= EXERCISE GOAL =
The answer must consist of every line below that contains the word "false".

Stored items
-- ==== Sys2Proof/Machine/InjectTypes.lean ====
section
/-! DEFINITION. Fault injectors as records (R453-R458, R461): items at a point, held items, armed injectors, marks. -/

namespace Sys2Proof.Machine

/-- One item at a point (R456): its kind and instance, its class as FILTER names it (for the corridor the flit TYPE), the
bytes that OFFSET counts, and what else its arrival carries. -/
structure PointItem where
  kind : Nat
  inst : Nat
  cls : Nat
  octets : Octets := []
  aux : List Nat := []
  ptp : Option PtpMsg := none
  /-- a copy or a held item, which uses no pages of the source's credit (R459) -/
  copy : Bool := false
deriving DecidableEq, Repr

/-- An item that an injector holds (R457). -/
structure HeldItem where
  item : PointItem
  heldAt : Nat
  due : Nat
  /-- REORDER: presented directly after the next item that passes FILTER -/
  reorder : Bool := false
deriving DecidableEq, Repr

/-- An armed injector (R453-R458). -/
structure Injector where
  num : Nat
  kind : Nat
  inst : Nat
  action : Nat
  select : Nat
  period : Nat
  start : Nat
  countMax : Nat
  filter : Nat
  offset : Nat
  mask : Nat
  delay : Nat
  recrc : Bool
  /-- session slot of its owner -/
  owner : Nat
  armedAt : Nat
  /-- end of DURATION_MS -/
  stopAt : Nat
  /-- items that have passed FILTER -/
  seen : Nat := 0
  /-- actions since arming -/
  acted : Nat := 0
  held : List HeldItem := []
deriving DecidableEq, Repr

/-- An interval in which an injector is, or was, armed (R461). -/
structure Mark where
  num : Nat
  kind : Nat
  inst : Nat
  start : Nat
  stop : Option Nat := none
deriving DecidableEq, Repr

end Sys2Proof.Machine
end

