/-- The header check of R57. -/
def Passport.headerOk (p : Passport) : Bool := p.crcOk && p.magic == 0xB5 && p.version == 1
/-- The LANTERN flag. -/
def Passport.lantern (p : Passport) : Bool := p.flags.testBit 0
/-- The RESYNC flag. -/
def Passport.resync (p : Passport) : Bool := p.flags.testBit 1
/-- The PAUSE_NEXT flag. -/
def Passport.pause (p : Passport) : Bool := p.flags.testBit 2
/-- The TEST flag. -/
def Passport.test (p : Passport) : Bool := p.flags.testBit 3

/-- Bits that the samples of a payload take (R45). -/
def Passport.sampleBits (p : Passport) : Nat :=
  p.samples * formatBits (p.format % 16) * (if p.format.testBit 4 then 2 else 1)

/-- Bytes that the samples of a payload take (R45). -/
def Passport.sampleBytes (p : Passport) : Nat := ceilDiv p.sampleBits 8

/-- The identity-and-form check of R57 fails. -/
def Passport.formBad (p : Passport) (cfg : OdStore) (n : Nat) : Bool :=
  p.streamId != n || p.source != cfg.n Od.SOURCE_ID n || p.format != cfg.n Od.PAYLOAD_FORMAT n
    || decide (16 ≤ p.flags) || !validFormat p.format
    || p.length % 64 != 0 || decide (p.length < 64 ∨ cfg.n Od.PAYLOAD_MAX n < p.length)
    || (p.lanternId != 0 && !p.lantern)
    || decide (p.length < p.sampleBytes ∨ p.sampleBytes + 64 ≤ p.length)
    || decide (3 * p.samples / 4 < p.overlap)
    || (p.test && !cfg.on Od.TEST_ALLOW n)

/-- The states in which counters are checked and slots are timed (R60, R64). -/
def StreamState.slotted : StreamState → Bool
  | .sync => true | .run => true | .resync => true | .stalled => true | .degraded => true | _ => false

/-- The counter expected of the next real frame (R60). -/
def Stream.expected (s : Stream) : Nat := (s.baseline + 1 + s.noInputs) % 2 ^ 32

/-- A ledger entry opened (R28, R59). -/
def CheckDie.openEntry (d : CheckDie) (e : Entry) : CheckDie × Nat :=
  let d1 := d.ledgerRoom
  let id := d1.nextEntry
  ({ d1 with
      ledger := d1.ledger ++ [{ e with id := id, opened := d1.now }]
      nextEntry := id + 1
      missed := d1.missed.filter (fun m => m != (e.stream, e.counter, e.lantern, e.gts.getD 0)) }, id)

/-- Pages freed without a CREDIT message of their own: they go with the next one (R60, item 1). -/
def CheckDie.freePages (d : CheckDie) (n pages : Nat) : CheckDie :=
  d.updStream n (fun s =>
    { s with held := s.held - pages,
             creditTotal := if s.state = .faulted then s.creditTotal else s.creditTotal + pages })

/-- The lantern of an item matches the outstanding call in identity, counter and position (R63). -/
def CheckDie.matchesCall (d : CheckDie) (n : Nat) (p : Passport) : Option Call :=
  match (d.lant n).outstanding with
  | none => none
  | some c =>
    let here := (d.stream n).expected
    if p.lanternId = c.lanternId ∧ p.counter = c.counter
        ∧ here = (if c.substitute then c.after else (c.after + 1) % 2 ^ 32)
    then some c else none

/-- The outstanding lantern is missing once a real slot at or past its position has closed, or a real frame of such a
counter has arrived (R179). -/
def CheckDie.checkMissing (d : CheckDie) (n c : Nat) : CheckDie :=
  match (d.lant n).outstanding with
  | none => d
  | some k =>
    let pos := if k.substitute then k.after else (k.after + 1) % 2 ^ 32
    if c = pos ∨ serialAfter c pos then d.lanternMissing n else d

= EXERCISE RESULT =
  copy : Bool := false
  reorder : Bool := false
  | .sync => true | .run => true | .resync => true | .stalled => true | .degraded => true | _ => false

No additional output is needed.